Exercise instructions
The first line of the entries below, the line containing "it (R300). -/", and every line between them should be repeated exactly, and nothing else.
Record excerpts Start Marker
-- ==== Sys2Proof/Machine/Decoder.lean ====
section
/-! DEFINITION. The Decode and integrity-check Sequencer (spec/44_decoder.md): the internal procedures Consume,
ParseLoop, AcceptFirst, DecodeChunk and RunBatch, and the commands DEC.INIT, DEC.FEED and DEC.FINAL. -/

namespace Sys2Proof.Machine

/-! ### DEC.INIT (R300) -/

/-- DEC as DEC.INIT leaves it (R300). -/
def openDecode (par : Nat) (pw : Bytes) : Dec where
  state := .awaitFirst
  fatal := none
  par := par
  password := pw
  first := none
  key := none
  final := none
  inBuf := []
  cursor := 0
  batch := []
  errors := 0
  warnings := 0
  totalBytes := 0
  outLen := 0
  trace := []

/-- DEC.INIT (R300). The IN stream starts anew (R101: its offsets count from DEC.INIT). -/
def execDecInit (s : State) : Host.Outcome State Fault Refusal :=
  if s.dec.state ≠ .idle then .next (completeStatus .badState s)
  else
    .next (completeStatus .ok
      { s with dec := openDecode s.csr.parallelism.toNat (operandData s.ops), input := [] })

/-! ### Batch decode (R314 to R329) -/

/-- The options DecodeChunk reads: DEC.first.encrypted and DEC.first.compressed (R316). DEC.first is never ⊥ in
STREAMING (R73); were it, both would read false (log entry 4). -/
def archiveFlags (d : Dec) : Bool × Bool :=
  match d.first with
  | some f => (f.encrypted, f.compressed)
  | none => (false, false)

/-- `DecodeChunk(h, p)` (R316): the bytes to write, none for NONE, and the soft events in order. -/
def decodeChunk (P : Params) (encrypted compressed : Bool) (key : Option Key) (h : BlockHeader) (p : Bytes) :
    Option Bytes × List SoftCause :=
  let placeholder := zeros h.srcDataLength.toInt.toNat
  if h.isEoF then (none, [])
  else if h.isAllZero then (some placeholder, [])
  else
    let ev := if P.sha1 p ≠ h.destSha1 then [SoftCause.destHashMismatch] else []
    match if encrypted then key.bind fun k => tcDecrypt P k h.srcDataPosition p else some p with
    | none => (some placeholder, ev ++ [.transformFail])
    | some d =>
      if (d.length : Int) < h.destDataSizeWithoutPadding.toInt then (some placeholder, ev ++ [.payloadBounds])
      else
        let d := d.take h.destDataSizeWithoutPadding.toInt.toNat
        match if compressed then P.decompress d else some d with
        | none => (some placeholder, ev ++ [.transformFail])
        | some d =>
          if (d.length : Int) ≠ h.srcDataLength.toInt then (some placeholder, ev ++ [.lengthMismatch])
          else (some d, ev ++ if P.sha1 d ≠ h.srcSha1 then [.srcHashMismatch] else [])

/-- DecodeChunk of one chunk of the batch. -/
def decodeEntry (P : Params) (d : Dec) (b : BatchEntry) : Option Bytes × List SoftCause :=
  decodeChunk P (archiveFlags d).1 (archiveFlags d).2 d.key b.hdr b.payload

/-- One decoded chunk goes out: its events are recorded, then its bytes are written at its position and counted
(R315). -/
def writeChunk (b : BatchEntry) (r : Option Bytes × List SoftCause) (p : DecPart) : Run DecStop DecPart Unit :=
  let d := recordEvents r.2 b.offset p.dec
  match r.1 with
  | none => .ok () { p with dec := d }
  | some v =>
    match sinkWrite p.sink b.hdr.srcDataPosition.toInt v with
    | none => .stop (.fault .sinkOutOfRange) { p with dec := d }
    | some m => .ok () { dec := { d with totalBytes := d.totalBytes + v.length }, sink := m }

/-- The decoded chunks of a batch go out in stream order (R315, R317). -/
def writeAll : List (BatchEntry × (Option Bytes × List SoftCause)) → DecPart → Run DecStop DecPart Unit
  | [], p => .ok () p
  | c :: cs, p => (writeChunk c.1 c.2 p).bind fun _ p => writeAll cs p

/-- `RunBatch()` (R315): every chunk is decoded before any is written. -/
def runBatch (P : Params) (p : DecPart) : Run DecStop DecPart Unit :=
  (writeAll (p.dec.batch.map fun b => (b, decodeEntry P p.dec b)) p).bind fun _ p =>
    .ok () { p with dec := { p.dec with batch := [] } }

/-! ### The parse loop (R302 to R313) -/

/-- `Consume(n)` (R302). -/
def consume (n : Nat) (d : Dec) : Dec := { d with inBuf := d.inBuf.drop n, cursor := d.cursor + n }

/-- BlockHeader sanity (R309). -/
def sane (h : BlockHeader) : Bool :=
  decide (0 ≤ h.chunkIndex.toInt) && decide (0 ≤ h.destDataSize.toInt) &&
    decide (0 ≤ h.destDataSizeWithoutPadding.toInt) && decide (0 ≤ h.srcDataPosition.toInt) &&
    decide (0 ≤ h.srcDataLength.toInt) &&
    decide (h.srcDataPosition.toInt + h.srcDataLength.toInt ≤ 2 ^ 63 - 1)

/-- The password checks of AcceptFirst: the master secret, or the fatal condition (R305). An archive that is not
encrypted has none. -/
def unwrapKey (P : Params) (h : FirstHeader) (pw : Bytes) : Except DecFatal (Option Key) :=
  if h.encrypted then
    if ¬ P.pwVerify h.saltedPassword pw then .error .badPassword
    else match (P.pwUnseal h.wrappedMasterKey pw).bind (FixedBytes.ofBytes 64) with
      | none => .error .unwrapFail
      | some k => .ok (some k)
  else .ok none

/-- `AcceptFirst(k, h)` (R305), the checks in the order written. -/
def acceptFirst (P : Params) (v : Verdict) (d : Dec) : Except DecFatal Dec :=
  match v with
  | .first h =>
    if h.version ≠ formatVersion then .error .badVersion
    else match unwrapKey P h d.password with
      | .error c => .error c
      | .ok k =>
        .ok (consume frameSize { d with
          key := if h.encrypted then k else d.key
          first := some h
          state := .streaming })
  | .unrecognized => .error .noFirstHeader
  | .block _ => .error .noFirstHeader
  | .final _ => .error .noFirstHeader
  | .invalid => .error .noFirstHeader

/-- A frame-level error: recorded at the cursor, which moves past the frame (R306, R309, R331). -/
def skipFrame (c : SoftCause) (d : Dec) : Dec := consume frameSize (recordEvent c d.cursor d)

/-- The logical output length after a sane BlockHeader (R318). -/
def raiseOutLen (h : BlockHeader) (d : Dec) : Dec :=
  { d with outLen := max d.outLen (h.srcDataPosition.toInt + h.srcDataLength.toInt).toNat }

/-- A chunk joins the batch and the cursor moves past its payload (R311). -/
def enqueue (h : BlockHeader) (d : Dec) : Dec :=
  consume (frameSize + h.destDataSize.toInt.toNat)
    { d with batch := d.batch ++
      [⟨h, slice d.inBuf frameSize (frameSize + h.destDataSize.toInt.toNat), d.cursor⟩] }

/-- A BlockHeader frame in STREAMING (R304, R309 to R311, R314, R331): `true` asks for the next frame, `false` waits for
more input. -/
def parseBlock (P : Params) (final : Bool) (h : BlockHeader) (p : DecPart) : Run DecStop DecPart Bool :=
  if ¬ sane h then .ok true { p with dec := skipFrame .insaneHeader p.dec }
  else
    let d := raiseOutLen h p.dec
    if d.inBuf.length < frameSize + h.destDataSize.toInt.toNat then
      if ¬ final then .ok false { p with dec := d }
      else .ok true { p with dec := skipFrame .incompletePayload d }
    else
      let p := { p with dec := enqueue h d }
      if p.dec.batch.length = p.dec.par then (runBatch P p).bind fun _ p => .ok true p
      else .ok true p

/-- A frame in STREAMING (R304, R306 to R308). -/
def parseStreaming (P : Params) (final : Bool) (v : Verdict) (p : DecPart) : Run DecStop DecPart Bool :=
  match v with
  | .unrecognized => .ok true { p with dec := skipFrame .corruptFrame p.dec }
  | .invalid => .ok true { p with dec := skipFrame .corruptFrame p.dec }
  | .first _ => .ok true { p with dec := consume frameSize p.dec }
  | .final h =>
    .ok true { p with dec := consume frameSize { p.dec with final := some (p.dec.final.getD h) } }
  | .block h => parseBlock P final h p

/-- One turn of the parse loop, with a full frame buffered (R304). -/
def parseTurn (P : Params) (final : Bool) (p : DecPart) : Run DecStop DecPart Bool :=
  let v := parseFrame P (p.dec.inBuf.take frameSize)
  if p.dec.state = .awaitFirst then
    match acceptFirst P v p.dec with
    | .error c => .stop (.fatal c) p
    | .ok d => .ok true { p with dec := d }
  else parseStreaming P final v p

/-- At most `n` turns of the parse loop. -/
def parseTurns (P : Params) (final : Bool) : Nat → DecPart → Run DecStop DecPart Unit
  | 0, p => .ok () p
  | n + 1, p =>
    if p.dec.inBuf.length < frameSize then .ok () p
    else (parseTurn P final p).bind fun more p => if more then parseTurns P final n p else .ok () p

/-- `ParseLoop(final)` (R304). A turn that asks for another one consumes at least 4096 bytes (R471), so one turn more
than the buffer holds frames is enough. -/
def parseLoop (P : Params) (final : Bool) (p : DecPart) : Run DecStop DecPart Unit :=
  parseTurns P final (p.dec.inBuf.length / frameSize + 1) p

/-! ### DEC.FEED and DEC.FINAL -/

/-- Whether DEC takes input: AWAIT_FIRST or STREAMING (R303, R364). -/
def decRunning (d : Dec) : Bool := d.state == .awaitFirst || d.state == .streaming

/-- The end of a command of DEC whose procedures ran: OK, the fatal entry (R410), or the fault of a SINK access. -/
def decEnd (r : Run DecStop DecPart Unit) (s : State) : Host.Outcome State Fault Refusal :=
  match r with
  | .ok _ p => .next (completeStatus .ok (setDecPart p s))
  | .stop (.fatal c) p => .next (enterFatalDec c (setDecPart p s))
  | .stop (.fault f) _ => .fault f

/-- The fed bytes join the IN stream and the input buffer (R103, R303). -/
def takeInput (b : Bytes) (s : State) : State :=
  { s with input := s.input ++ b, dec := { s.dec with inBuf := s.dec.inBuf ++ b } }

/-- DEC.FEED with given parameters (R303). -/
def decFeed (P : Params) (s : State) : Host.Outcome State Fault Refusal :=
  if ¬ decRunning s.dec then .next (completeStatus .badState s)
  else
    let s := takeInput (operandData s.ops) s
    decEnd (parseLoop P false (decPart s)) s

/-- DEC.FEED (R303). -/
def execDecFeed (s : State) : Host.Outcome State Fault Refusal := decFeed Config.params s

/-- Leftover bytes below one frame are one error and are discarded; the cursor stays (R332). -/
def dropTail (d : Dec) : Dec :=
  if d.inBuf.isEmpty then d else { recordEvent .incompleteTail d.cursor d with inBuf := [] }

/-- The end of a decode (R330, R334, R335): the FinalHeader must have been seen, outLen is raised to totalSourceSize, and
the whole output's hash is compared. -/
def closeDecode (P : Params) (p : DecPart) : Run DecStop DecPart Unit :=
  match p.dec.final with
  | none => .stop (.fatal .truncated) p
  | some f =>
    let d := if 0 ≤ f.totalSourceSize.toInt then
      { p.dec with outLen := max p.dec.outLen f.totalSourceSize.toInt.toNat } else p.dec
    match sinkRead p.sink 0 d.outLen with
    | none => .stop (.fault .sinkOutOfRange) { p with dec := d }
    | some out =>
      let d := if P.sha1 out ≠ f.sourceSha1 then recordEvent .finalHashMismatch d.cursor d else d
      .ok () { p with dec := { d with state := .finalized } }

/-- DEC.FINAL after the parse loop (R330, R332, R333): the tail, the pending batch, the end. -/
def drainDecode (P : Params) (p : DecPart) : Run DecStop DecPart Unit :=
  if p.dec.state = .awaitFirst then .stop (.fatal .noFirstHeader) p
  else
    let p := { p with dec := dropTail p.dec }
    if p.dec.batch.isEmpty then closeDecode P p
    else (runBatch P p).bind fun _ p => closeDecode P p

/-- The procedure of DEC.FINAL in AWAIT_FIRST and STREAMING (R330). -/
def finishDecode (P : Params) (p : DecPart) : Run DecStop DecPart Unit :=
  (parseLoop P true p).bind fun _ p => drainDecode P p

/-- DEC.FINAL with given parameters (R330): in FINALIZED it returns OK and does nothing. -/
def decFinal (P : Params) (s : State) : Host.Outcome State Fault Refusal :=
  if s.dec.state = .finalized then .next (completeStatus .ok s)
  else if ¬ decRunning s.dec then .next (completeStatus .badState s)
  else decEnd (finishDecode P (decPart s)) s

/-- DEC.FINAL (R330). -/
def execDecFinal (s : State) : Host.Outcome State Fault Refusal := decFinal Config.params s

end Sys2Proof.Machine
end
Record excerpts End Marker
Result below
-- ==== Sys2Proof/Machine/Decoder.lean ====
section
/-! DEFINITION. The Decode and integrity-check Sequencer (spec/44_decoder.md): the internal procedures Consume,
ParseLoop, AcceptFirst, DecodeChunk and RunBatch, and the commands DEC.INIT, DEC.FEED and DEC.FINAL. -/

namespace Sys2Proof.Machine

/-! ### DEC.INIT (R300) -/

/-- DEC as DEC.INIT leaves it (R300). -/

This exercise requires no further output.